The invisible judge and designated jury

Is judgement my companion? Like a guard I use to protect myself from people. But isn’t judgement stopping me from receiving a perception of me through the eyes of another? Am I then too proud and too set in my ways to know that I can either be better or be just as I am?

But I also fear the everlasting current that is, change. It never stops, it only flows once you allow it. Is that a good thing? Does that mean I’m fully aware of myself, or the least? Will it help me understand myself more or other people less? 

Will judgement be the ruler of all my connections? All my interactions? The other side of judgement is freedom. From the other, from the silly voices in my head or so they say.

What if judgement kept me safe and comforted? What if judgement was also my silent mentor, to love and understand people within reason? Did judgement save me? From those who meant to hurt me, wound my self-image, exploit my heart and occupy my mind.

It is indeed judgement that kept me coddled and small. It reduced me and with it, I reduced the world. I do love to fit in because stepping out draws too much attention. Someone will look at me, call me out, ridicule me, tear me down, make me an outcast, label me into an unvisited box, laugh at me, mock me, can’t stand me and sometimes even wish I was gone.

Judgement makes me stay in line, humility keeps the levels in check and safety keeps me withdrawn. So I stay in line and do to others what they do to me if I ever stepped out. 

Does it stop when I’m in line? I peep ahead and worry about the lot ahead of me. When will I get there? How do I get there? I look down at the feet of those ahead of me, some shuffle in and out of the line and I take their spot. I look behind and I see a few I deem unworthy of ever getting ahead so I sacrifice a spot for them. They care for a moment, show gratitude in heaps until they turn around and forget me. 

Is there an end to this? I feel like I’m headed somewhere but why do I feel lost? Am I not fitting in well? Have I done something wrong? Am I supposed to strive to go further, quickly and never look behind but oh no, I would never like to be one of those who get ahead and forget those who helped me get there. Should I stay then?

Judgement says don’t go back and it also says don’t go ahead. A true ruler, captured me at checkmate in this line of the known and the impossible. It has a way with words, words are the fuel to my mind, my mind adores thoughts and my thoughts are consumed by you, all of you. 

It loves to think of how you feel…about me. Only me. I don’t concern myself with the way you think about yourself and your life. What do you think about me? Tell me. Use your words, fuel my mind, satiate my ruler. I yearn for your thoughts about me, the crueler the better, the sweeter the best. And if you don’t tell me, don’t worry, my mind will craft thoughts for you about me, usually cruel and I will indulge in them endlessly. At times I will impose them on you too when I need you to remember me, in the name of reassurance, I want you to serve my ruler.

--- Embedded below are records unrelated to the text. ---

-- ==== Sys2Proof/Certificates/Slice0/Obligations.lean ====
section
/-! DEFINITION. The statements for the provers. Each docstring names the rule of spec/ it formalises, or says which
choice of the spec or of the model it rests on. -/

open Sys2Proof Sys2Proof.Machine

/-! Encoding. -/

/-- Decoding the encoding of a well-formed instruction gives it back, with every operand at every value. The one
exception is the table's own: BOOL_TRUE and ARMSTATE_IDLE are one word, read as ARMSTATE_IDLE (the model's choice, log 2). -/
def Obligations.DecodeOfEncodeGivesInstr : Prop :=
  ∀ i : Instr, i.wf = true → decode (encode i) = .instr (if i = .boolTrue then .armstateIdle else i)

/-- A byte sequence that decodes is exactly the encoding of what it decodes to: no bit is dropped, no reading is doubled. -/
def Obligations.EncodeOfDecodeGivesBytes : Prop :=
  ∀ (bs : List Byte) (i : Instr), decode bs = .instr i → i.wf = true ∧ encode i = bs

/-- Words written out from the table's encodings decode to the row's instruction, one for each row but BOOL_TRUE: its
word 0x01 is ARMSTATE_IDLE's too and is read as ARMSTATE_IDLE (the model's choice, log 2). That a frame's first byte is the
most significant of its number is the model's reading of the table (log 1). -/
def Obligations.WrittenTableWordsDecode : Prop :=
  decodeTableWord 32 0x8A010551 = some (.toolId 0x05#8) ∧
  decodeTableWord 152 0x8A026D61727465617520202020202020202051 =
    some (.toolName [0x6D#8, 0x61#8, 0x72#8, 0x74#8, 0x65#8, 0x61#8, 0x75#8, 0x20#8, 0x20#8, 0x20#8, 0x20#8, 0x20#8,
      0x20#8, 0x20#8, 0x20#8, 0x20#8]) ∧
  decodeTableWord 32 0x8A040151 = some (.followModeEnable 0x01#8) ∧
  decodeTableWord 32 0x8A080051 = some (.rfidValid 0x00#8) ∧
  decodeTableWord 32 0x8A816451 = some (.batteryLevel 0x64#8) ∧
  decodeTableWord 32 0x8A820251 = some (.armStatus 0x02#8) ∧
  decodeTableWord 56 0x8A84DEADBEEF51 = some (.rfidValue [0xDE#8, 0xAD#8, 0xBE#8, 0xEF#8]) ∧
  decodeTableWord 8 0x01 = some .armstateIdle ∧ decodeTableWord 8 0x02 = some .armstateReady ∧
  decodeTableWord 8 0x04 = some .armstateClosed ∧ decodeTableWord 8 0x08 = some .armstateDisplay ∧
  decodeTableWord 8 0x00 = some .boolFalse ∧ decodeTableWord 8 0x8A = some .start ∧ decodeTableWord 8 0x51 = some .stop

/-- The decoder, written from the table, and DECODE, written from R106, agree: on every sequence that is not a single byte
they reject with the same error name, and the decoder gives an instruction exactly where ValidFrame holds (R77). -/
def Obligations.DecoderAgreesWithDECODE : Prop :=
  ∀ f : List Byte, f.length ≠ 1 →
    (∀ e, decode f = .rejected (.error e) ↔ decodeFrame f = .err e) ∧
    ((∃ i, decode f = .instr i) ↔ validFrame f = true) ∧
    ((∃ T p, decodeFrame f = .ok (T, p)) ↔ validFrame f = true)

/-! The registry and the codec. -/

/-- R85: the seven entries of LOOKUP, and `none` for every other code (that there are seven and which way each goes are the
spec's decisions D9 and D10, log 25). -/
def Obligations.LookupAnswersTheSevenEntries : Prop :=
  lookup 0x01#8 = some ⟨.toolId, .dev, 1, .int 1 6⟩ ∧ lookup 0x02#8 = some ⟨.toolName, .dev, 16, .text⟩ ∧
  lookup 0x04#8 = some ⟨.followModeEnable, .dev, 1, .bool⟩ ∧ lookup 0x08#8 = some ⟨.rfidValid, .dev, 1, .bool⟩ ∧
  lookup 0x81#8 = some ⟨.batteryLevel, .per, 1, .int 0 255⟩ ∧ lookup 0x82#8 = some ⟨.armStatus, .per, 1, .armState⟩ ∧
  lookup 0x84#8 = some ⟨.rfidValue, .per, 4, .rawBytes⟩ ∧
  ∀ c : Byte, c ∉ [0x01#8, 0x02#8, 0x04#8, 0x08#8, 0x81#8, 0x82#8, 0x84#8] → lookup c = none

/-- ENCODE of a payload of the registry length is `START ++ code ++ payload ++ STOP`, of length `len(p) + 3` (R104); that
ENCODE takes the `per` codes as well is the spec's decision D8 (R105, log 17). -/
def Obligations.EncodeBuildsTheFrame : Prop :=
  ∀ (c : Byte) (T : Descriptor) (p : List Byte), lookup c = some T → p.length = T.length →
    encodeFrame c p = .ok ([0x8A#8, c] ++ p ++ [0x51#8]) ∧ ([0x8A#8, c] ++ p ++ [0x51#8]).length = p.length + 3

/-- The failures of ENCODE and their order: unknown code, too long, wrong length (R101 to R103; the order and the first
error are the spec's decision D7, log 17). -/
def Obligations.EncodeFailsByName : Prop :=
  ∀ (c : Byte) (p : List Byte),
    (lookup c = none → encodeFrame c p = .err .unknownMessageType) ∧
    (∀ T, lookup c = some T → 16 < p.length → encodeFrame c p = .err .payloadTooLong) ∧
    (∀ T, lookup c = some T → p.length ≤ 16 → p.length ≠ T.length → encodeFrame c p = .err .invalidData)

/-- The outcomes of DECODE (R107 to R112), the first failing check naming the error (the order is the spec's decision D6,
log 16), and no failure but the five named ones. -/
def Obligations.DecodeOutcomesInOrder : Prop :=
  ∀ f : List Byte,
    (f.length < 3 → decodeFrame f = .err .incompleteFrame) ∧
    (3 ≤ f.length → f[0]? ≠ some 0x8A#8 → decodeFrame f = .err .invalidFrameStart) ∧
    (3 ≤ f.length → f[0]? = some 0x8A#8 → f.getLast? ≠ some 0x51#8 → decodeFrame f = .err .invalidFrameEnd) ∧
    (∀ c p, f = [0x8A#8, c] ++ p ++ [0x51#8] →
      (lookup c = none → decodeFrame f = .err .unknownMessageType) ∧
      (∀ T, lookup c = some T → p.length ≠ T.length → decodeFrame f = .err .invalidPayloadLength) ∧
      (∀ T, lookup c = some T → p.length = T.length → decodeFrame f = .ok (T, p))) ∧
    (∀ e, decodeFrame f = .err e →
      e = .incompleteFrame ∨ e = .invalidFrameStart ∨ e = .invalidFrameEnd ∨ e = .unknownMessageType ∨
        e = .invalidPayloadLength)

/-- The codec's two laws: what ENCODE makes, DECODE reads back as the same type and payload (R114), and a sequence DECODE
accepts is the one frame ENCODE makes of the result (R115). -/
def Obligations.CodecRoundTripBothWays : Prop :=
  (∀ c p f, encodeFrame c p = .ok f → ∃ T, lookup c = some T ∧ decodeFrame f = .ok (T, p)) ∧
  (∀ f T p, decodeFrame f = .ok (T, p) → encodeFrame T.name.code p = .ok f)

/-- DECODE is injective on the frames it accepts: a type and a payload come from one frame only (R115). -/
def Obligations.DecodeIsInjective : Prop :=
  ∀ (f g : List Byte) (T : Descriptor) (p : List Byte),
    decodeFrame f = .ok (T, p) → decodeFrame g = .ok (T, p) → f = g

/-! FEED, one branch after the other. -/

/-- R121: noise in Idle writes nothing and emits nothing. -/
def Obligations.IdleDiscardsNoise : Prop :=
  ∀ (ss : Session) (b : Byte), ss.wf = true → ss.pstate = .idle → b ≠ 0x8A#8 → feed ss b = (ss, [])

/-- R122: START in Idle opens a frame attempt. -/
def Obligations.IdleOpensAttemptOnStart : Prop :=
  ∀ ss : Session, ss.wf = true → ss.pstate = .idle → feed ss 0x8A#8 = (⟨.readingHeader, 1, [0x8A#8]⟩, [])

/-- R123: a known type code in ReadingHeader loads the counter with the type's payload length. -/
def Obligations.HeaderResolvesKnownType : Prop :=
  ∀ (ss : Session) (b : Byte) (T : Descriptor), ss.wf = true → ss.pstate = .readingHeader → lookup b = some T →
    feed ss b = (⟨.readingPayload, T.length, [0x8A#8, b]⟩, [])

/-- R124: an unknown type code in ReadingHeader is logged and the attempt goes on with nothing remaining; what the Log
says is the spec's decision D12 (log 24). -/
def Obligations.HeaderLogsUnknownType : Prop :=
  ∀ (ss : Session) (b : Byte), ss.wf = true → ss.pstate = .readingHeader → lookup b = none →
    feed ss b = (⟨.readingPayload, 0, [0x8A#8, b]⟩, [.log (.unknownTypeAtHeader b)])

Make you think of me in a way you’ve never thought of before, or have you? It doesn’t matter, it only matters what I make you think of me. Judgement is my ruler but now, do I rule your judgment over me? This is draining, this line is swallowing my soul but my mind is entertained.

Wait, did I say the line is draining me? Is my soul begging to be heard? Does it perhaps have a voice? Am I allowed a choice? To not get ahead or look behind, but only to step out? Will my ruler be unhappy with this thought that could turn into an unfamiliar movement? Am I ready to come out of hiding? Out of being controlled and unmoved? 

I stepped out, fear is currently paralysing my thoughts, my mind and my ruler. A few heads turned at the announcement of my departure but as I moved further away, their gasps and murmurs began to fade, soften even; they always whisper or murmur.

My ruler is now held in the prison of my past. My mind is unsure of what to think, probably for the best. My words are rearranging themselves to explore the unknown with kindness. 

Am I happy? On some days and moments when love enters me with ease. Do I now judge the people in the line? Does it matter what I think? What matters is that I lost myself in the way I viewed the line. My views deceived me, my approach inauthentic. 

The only thing I wish to achieve at the moment, is to not think of how you think of me or to make you a character in cinematic misery. And then maybe I’ll learn how to win my own heart and revive my soul.